**Data excerpts:**

=====

/-- The wave channel with every field and every table entry at 0 or false (R59). -/
def waveDefaults (ch : WaveChannel) : Prop :=
  ch.dacPower = false ∧ ch.lengthLoad = 0 ∧ ch.lengthCounter = 0 ∧ ch.lengthEnabled = false ∧ ch.volumeCode = 0 ∧
    ch.frequency = 0 ∧ ch.playing = false ∧ ch.ticks = 0 ∧ ∀ (e : Nat) (h : e < 32), ch.table[e] = 0

end Sys2Proof.Rules

open Sys2Proof Sys2Proof.Machine Sys2Proof.Rules

/-! ### The command word -/

/-- Words written out bit by bit from R101 to R105, one or more per family, decode to the commands they stand for. -/
def Obligations.WrittenOutWordsDecode : Prop :=
  decode 0b0000000111111111#16 = some (.wrcP1_1 0xFF) ∧
  decode 0b0000010011000110#16 = some (.wrcP1_4 0xC6) ∧
  decode 0b0001000101000001#16 = some (.wrcP2_1 0x41) ∧
  decode 0b0010001001100000#16 = some (.wrcW_2 0x60) ∧
  decode 0b0100001110101011#16 = some (.wwt 3 0xAB) ∧
  decode 0b0101000011001101#16 = some (.wwt 16 0xCD) ∧
  decode 0b1000000000000000#16 = some .tick ∧
  decode 0b1100000000000000#16 = some .reset

/-- Decoding the word of a command gives the command back, with every operand at every value (R101 to R106, R120). -/
def Obligations.EncodedCommandsDecodeToThemselves : Prop := ∀ i : Instr, decode (encode i) = some i

/-- Each word has one meaning: the word of a decoded command is the word it was decoded from. -/
def Obligations.DecodedWordsEncodeBack : Prop := ∀ (word : CommandWord) (i : Instr), decode word = some i → encode i = word

/-- The decoder rejects exactly the words of R107: WRC with channel code 3, with bit 11 set or with index 5 to 7, and
TICK or RESET with any of bits 13:0 set. -/
def Obligations.ReservedWordsAreTheSpecsList : Prop :=
  ∀ word : CommandWord,
    decode word = none ↔
      (word.toNat / 2 ^ 14 = 0 ∧
        (word.toNat / 2 ^ 12 % 4 = 3 ∨ word.toNat / 2 ^ 11 % 2 = 1 ∨ 5 ≤ word.toNat / 2 ^ 8 % 8)) ∨
      (2 ≤ word.toNat / 2 ^ 14 ∧ word.toNat % 2 ^ 14 ≠ 0)

/-- The opcode map of R121 is disjoint and decides the decoder: two rows that share a word are one row, a word decodes
exactly when it selects a row, and the command it decodes to has that row. -/
def Obligations.OpcodeRowsAreDisjointAndComplete : Prop :=
  (∀ (word : CommandWord) (i j : Instr), word &&& (opcodeRow i).2 = (opcodeRow i).1 →
    word &&& (opcodeRow j).2 = (opcodeRow j).1 → opcodeRow i = opcodeRow j) ∧
  (∀ (word : CommandWord) (i : Instr), word &&& (opcodeRow i).2 = (opcodeRow i).1 →
    ∃ j, decode word = some j ∧ opcodeRow j = opcodeRow i) ∧
  (∀ (word : CommandWord) (i : Instr), decode word = some i → word &&& (opcodeRow i).2 = (opcodeRow i).1)

/-- The two writes of `TRIG <ch>, <f>, <le>` (R124) leave the channel playing at frequency `f` with the length bit `le`,
from any state. -/
def Obligations.TrigStartsTheChannelAtItsFrequency : Prop :=
  ∀ (ch : Channel) (f le : Nat), f ≤ 2047 → le ≤ 1 →
    ∃ low high, assemble (.trig ch f le) = some [low, high] ∧
      ∀ s : State, ∃ t, runAll [low, high] s = .next t ∧ channelTone t ch = (f, true, decide (le = 1))

/-- The sixteen writes of `WAVE16` (R124) fill the wave table: byte `j` gives entries `2j` and `2j+1`. -/
def Obligations.Wave16FillsTheTable : Prop :=
  ∀ bytes : List Nat, bytes.length = 16 → (∀ b ∈ bytes, b ≤ 255) →
    ∃ commands, assemble (.wave16 bytes) = some commands ∧ commands.length = 16 ∧
      ∀ s : State, ∃ t, runAll commands s = .next t ∧
        ∀ (j : Nat) (h : j < 16), (t.w.table[2 * j]).toNat = bytes.getD j 0 / 16 ∧
          (t.w.table[2 * j + 1]).toNat = bytes.getD j 0 % 16

/-! ### One step -/

/-- A step takes the next command from the port and runs it (R33, R93). -/
def Obligations.StepRunsTheDecodedCommand : Prop :=
  ∀ (s : State) (word : CommandWord) (rest : List CommandWord) (i : Instr),
    s.port = word :: rest → decode word = some i → step s = exec i { s with port := rest }

/-- A word that spells no command is refused, whatever the state (R107, R237). -/
def Obligations.StepRefusesReservedWords : Prop :=
  ∀ (s : State) (word : CommandWord) (rest : List CommandWord),
    s.port = word :: rest → decode word = none → step s = .refused (.reservedCommand word)

/-- With no command at the port the block does nothing: the model's choice for a step of a waiting block, log entry 1
("between commands the block does nothing", R251). -/
def Obligations.StepWithoutACommandChangesNothing : Prop := ∀ s : State, s.port = [] → step s = .next s

/-! ### Register writes: the result, and with it the frame -/

/-- Pulse index 0 changes nothing but the response, for every value, length enabled or not (R131). -/
def Obligations.PulseIndexZeroIsANoOp : Prop :=
  ∀ (value : Byte) (s : State),
    exec (.wrcP1_0 value) s = .next { s with responses := s.responses ++ [.ok] } ∧
    exec (.wrcP2_0 value) s = .next { s with responses := s.responses ++ [.ok] }

/-- Pulse index 1 sets `duty` and `lengthLoad`, then reloads; nothing else changes (R132). -/
def Obligations.PulseDutyLengthWrite : Prop :=
  ∀ (value : Byte) (s : State),
    exec (.wrcP1_1 value) s = .next { s with
      p1 := { s.p1 with
        duty := BitVec.ofNat 2 (value.toNat / 64)
        lengthLoad := BitVec.ofNat 6 (value.toNat % 64)
        lengthCounter := if s.p1.lengthEnabled = true then (value.toNat % 64 : Nat) else s.p1.lengthCounter }
      responses := s.responses ++ [.ok] } ∧
    exec (.wrcP2_1 value) s = .next { s with
      p2 := { s.p2 with
        duty := BitVec.ofNat 2 (value.toNat / 64)
        lengthLoad := BitVec.ofNat 6 (value.toNat % 64)
        lengthCounter := if s.p2.lengthEnabled = true then (value.toNat % 64 : Nat) else s.p2.lengthCounter }
      responses := s.responses ++ [.ok] }

/-- Pulse index 2 sets both volumes and the envelope, then reloads; nothing else changes (R133). -/
def Obligations.PulseVolumeEnvelopeWrite : Prop :=
  ∀ (value : Byte) (s : State),
    exec (.wrcP1_2 value) s = .next { s with
      p1 := { s.p1 with
        startingVolume := BitVec.ofNat 4 (value.toNat / 16)
        currentVolume := BitVec.ofNat 4 (value.toNat / 16)
        envelopeAdd := decide (value.toNat / 8 % 2 = 1)
        envelopePeriod := BitVec.ofNat 3 (value.toNat % 8)
        lengthCounter := if s.p1.lengthEnabled = true then s.p1.lengthLoad.toNat else s.p1.lengthCounter }
      responses := s.responses ++ [.ok] } ∧
    exec (.wrcP2_2 value) s = .next { s with
      p2 := { s.p2 with
        startingVolume := BitVec.ofNat 4 (value.toNat / 16)
        currentVolume := BitVec.ofNat 4 (value.toNat / 16)
        envelopeAdd := decide (value.toNat / 8 % 2 = 1)
        envelopePeriod := BitVec.ofNat 3 (value.toNat % 8)
        lengthCounter := if s.p2.lengthEnabled = true then s.p2.lengthLoad.toNat else s.p2.lengthCounter }
      responses := s.responses ++ [.ok] }

/-- Pulse index 3 replaces the low 8 bits of the frequency, then reloads; nothing else changes (R134). -/
def Obligations.PulseFrequencyLowWrite : Prop :=
  ∀ (value : Byte) (s : State),
    exec (.wrcP1_3 value) s = .next { s with
      p1 := { s.p1 with
        frequency := BitVec.ofNat 11 (s.p1.frequency.toNat / 256 * 256 + value.toNat)
        lengthCounter := if s.p1.lengthEnabled = true then s.p1.lengthLoad.toNat else s.p1.lengthCounter }
      responses := s.responses ++ [.ok] } ∧
    exec (.wrcP2_3 value) s = .next { s with
      p2 := { s.p2 with
        frequency := BitVec.ofNat 11 (s.p2.frequency.toNat / 256 * 256 + value.toNat)
        lengthCounter := if s.p2.lengthEnabled = true then s.p2.lengthLoad.toNat else s.p2.lengthCounter }
      responses := s.responses ++ [.ok] }

/-- Pulse index 4 assigns `playing`, `lengthEnabled` and the high 3 bits of the frequency, then reloads by the
`lengthEnabled` just written; nothing else changes (R135; that the trigger does nothing more is D19). -/
def Obligations.PulseTriggerWrite : Prop :=
  ∀ (value : Byte) (s : State),
    exec (.wrcP1_4 value) s = .next { s with
      p1 := { s.p1 with
        playing := decide (value.toNat / 128 = 1)
        lengthEnabled := decide (value.toNat / 64 % 2 = 1)
        frequency := BitVec.ofNat 11 (value.toNat % 8 * 256 + s.p1.frequency.toNat % 256)
        lengthCounter := if value.toNat / 64 % 2 = 1 then s.p1.lengthLoad.toNat else s.p1.lengthCounter }
      responses := s.responses ++ [.ok] } ∧
    exec (.wrcP2_4 value) s = .next { s with
      p2 := { s.p2 with
        playing := decide (value.toNat / 128 = 1)
        lengthEnabled := decide (value.toNat / 64 % 2 = 1)
        frequency := BitVec.ofNat 11 (value.toNat % 8 * 256 + s.p2.frequency.toNat % 256)
        lengthCounter := if value.toNat / 64 % 2 = 1 then s.p2.lengthLoad.toNat else s.p2.lengthCounter }
      responses := s.responses ++ [.ok] }

/-- Wave index 0 sets `dacPower`, then reloads; nothing else changes (R137; the reload of the wave channel is D5). -/
def Obligations.WaveDacPowerWrite : Prop :=
  ∀ (value : Byte) (s : State),
    exec (.wrcW_0 value) s = .next { s with
      w := { s.w with
        dacPower := decide (value.toNat / 128 = 1)
        lengthCounter := if s.w.lengthEnabled = true then s.w.lengthLoad.toNat else s.w.lengthCounter }
      responses := s.responses ++ [.ok] }

/-- Wave index 1 sets all 8 bits of `lengthLoad`, then reloads; nothing else changes (R138; D5). -/
def Obligations.WaveLengthWrite : Prop :=
  ∀ (value : Byte) (s : State),
    exec (.wrcW_1 value) s = .next { s with
      w := { s.w with
        lengthLoad := value
        lengthCounter := if s.w.lengthEnabled = true then value.toNat else s.w.lengthCounter }
      responses := s.responses ++ [.ok] }

/-- Wave index 2 sets `volumeCode` from bits 6:5, then reloads; nothing else changes (R139; D5). -/
def Obligations.WaveVolumeCodeWrite : Prop :=
  ∀ (value : Byte) (s : State),
    exec (.wrcW_2 value) s = .next { s with
      w := { s.w with
        volumeCode := BitVec.ofNat 2 (value.toNat / 32 % 4)
        lengthCounter := if s.w.lengthEnabled = true then s.w.lengthLoad.toNat else s.w.lengthCounter }
      responses := s.responses ++ [.ok] }

/-- Wave index 3 replaces the low 8 bits of the frequency, then reloads; nothing else changes (R140; D5). -/
def Obligations.WaveFrequencyLowWrite : Prop :=
  ∀ (value : Byte) (s : State),
    exec (.wrcW_3 value) s = .next { s with
      w := { s.w with
        frequency := BitVec.ofNat 11 (s.w.frequency.toNat / 256 * 256 + value.toNat)
        lengthCounter := if s.w.lengthEnabled = true then s.w.lengthLoad.toNat else s.w.lengthCounter }
      responses := s.responses ++ [.ok] }

/-- Wave index 4 assigns `playing`, `lengthEnabled` and the high 3 bits of the frequency, then reloads; nothing else
changes, the wave table included (R141; D5, D19). -/
def Obligations.WaveTriggerWrite : Prop :=
  ∀ (value : Byte) (s : State),
    exec (.wrcW_4 value) s = .next { s with
      w := { s.w with
        playing := decide (value.toNat / 128 = 1)
        lengthEnabled := decide (value.toNat / 64 % 2 = 1)
        frequency := BitVec.ofNat 11 (value.toNat % 8 * 256 + s.w.frequency.toNat % 256)
        lengthCounter := if value.toNat / 64 % 2 = 1 then s.w.lengthLoad.toNat else s.w.lengthCounter }
      responses := s.responses ++ [.ok] }

/-- A wave-table byte of index at most 15 sets entry `2 × widx` to its high nibble and `2 × widx + 1` to its low one;
every other entry, every channel field and both buffers stay, and there is no reload (R143; D5). -/
def Obligations.WaveTableByteWrite : Prop :=
  ∀ (widx : BitVec 6) (value : Byte) (s : State), widx.toNat ≤ 15 →
    ∃ table : Vector Nibble 32,
      exec (.wwt widx value) s = .next { s with w := { s.w with table }, responses := s.responses ++ [.ok] } ∧
      ∀ (e : Nat) (h : e < 32), table[e] =
        if e = 2 * widx.toNat then BitVec.ofNat 4 (value.toNat / 16)
        else if e = 2 * widx.toNat + 1 then BitVec.ofNat 4 (value.toNat % 16)
        else s.w.table[e]

/-- A wave-table byte of index 16 or more answers `INVALID_ARGUMENT` with the index, and nothing else changes (R144). -/
def Obligations.WaveTableIndexAbove15IsInvalidArgument : Prop :=
  ∀ (widx : BitVec 6) (value : Byte) (s : State), 16 ≤ widx.toNat →
    exec (.wwt widx value) s = .next { s with responses := s.responses ++ [.invalidArgument widx] }

/-- After a write to index 1 to 4 of a pulse channel the length counter is the length load, if length is enabled after
the write's own fields are set, and else what it was; index 0 never reloads (R136). -/
def Obligations.PulseWritesReloadTheLengthCounter : Prop :=
  ∀ (i : Instr) (s : State),
    (writesP1 i = true → ∃ t, exec i s = .next t ∧ t.p1.lengthCounter =
      if t.p1.lengthEnabled = true then (t.p1.lengthLoad.toNat : Int) else s.p1.lengthCounter) ∧
    (writesP2 i = true → ∃ t, exec i s = .next t ∧ t.p2.lengthCounter =
      if t.p2.lengthEnabled = true then (t.p2.lengthLoad.toNat : Int) else s.p2.lengthCounter) ∧
    (∀ value, (i = .wrcP1_0 value ∨ i = .wrcP2_0 value) → ∃ t, exec i s = .next t ∧
      t.p1.lengthCounter = s.p1.lengthCounter ∧ t.p2.lengthCounter = s.p2.lengthCounter)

=====

**Exercise:** Repeat every line exactly, starting with the first line of the entries, and stop once the line containing "def Obligations.WrittenOutWordsDecode : Prop" has been given.

**Reply to the task:**
/-- The wave channel with every field and every table entry at 0 or false (R59). -/
def waveDefaults (ch : WaveChannel) : Prop :=
  ch.dacPower = false ∧ ch.lengthLoad = 0 ∧ ch.lengthCounter = 0 ∧ ch.lengthEnabled = false ∧ ch.volumeCode = 0 ∧
    ch.frequency = 0 ∧ ch.playing = false ∧ ch.ticks = 0 ∧ ∀ (e : Nat) (h : e < 32), ch.table[e] = 0

end Sys2Proof.Rules

open Sys2Proof Sys2Proof.Machine Sys2Proof.Rules

/-! ### The command word -/

/-- Words written out bit by bit from R101 to R105, one or more per family, decode to the commands they stand for. -/
def Obligations.WrittenOutWordsDecode : Prop :=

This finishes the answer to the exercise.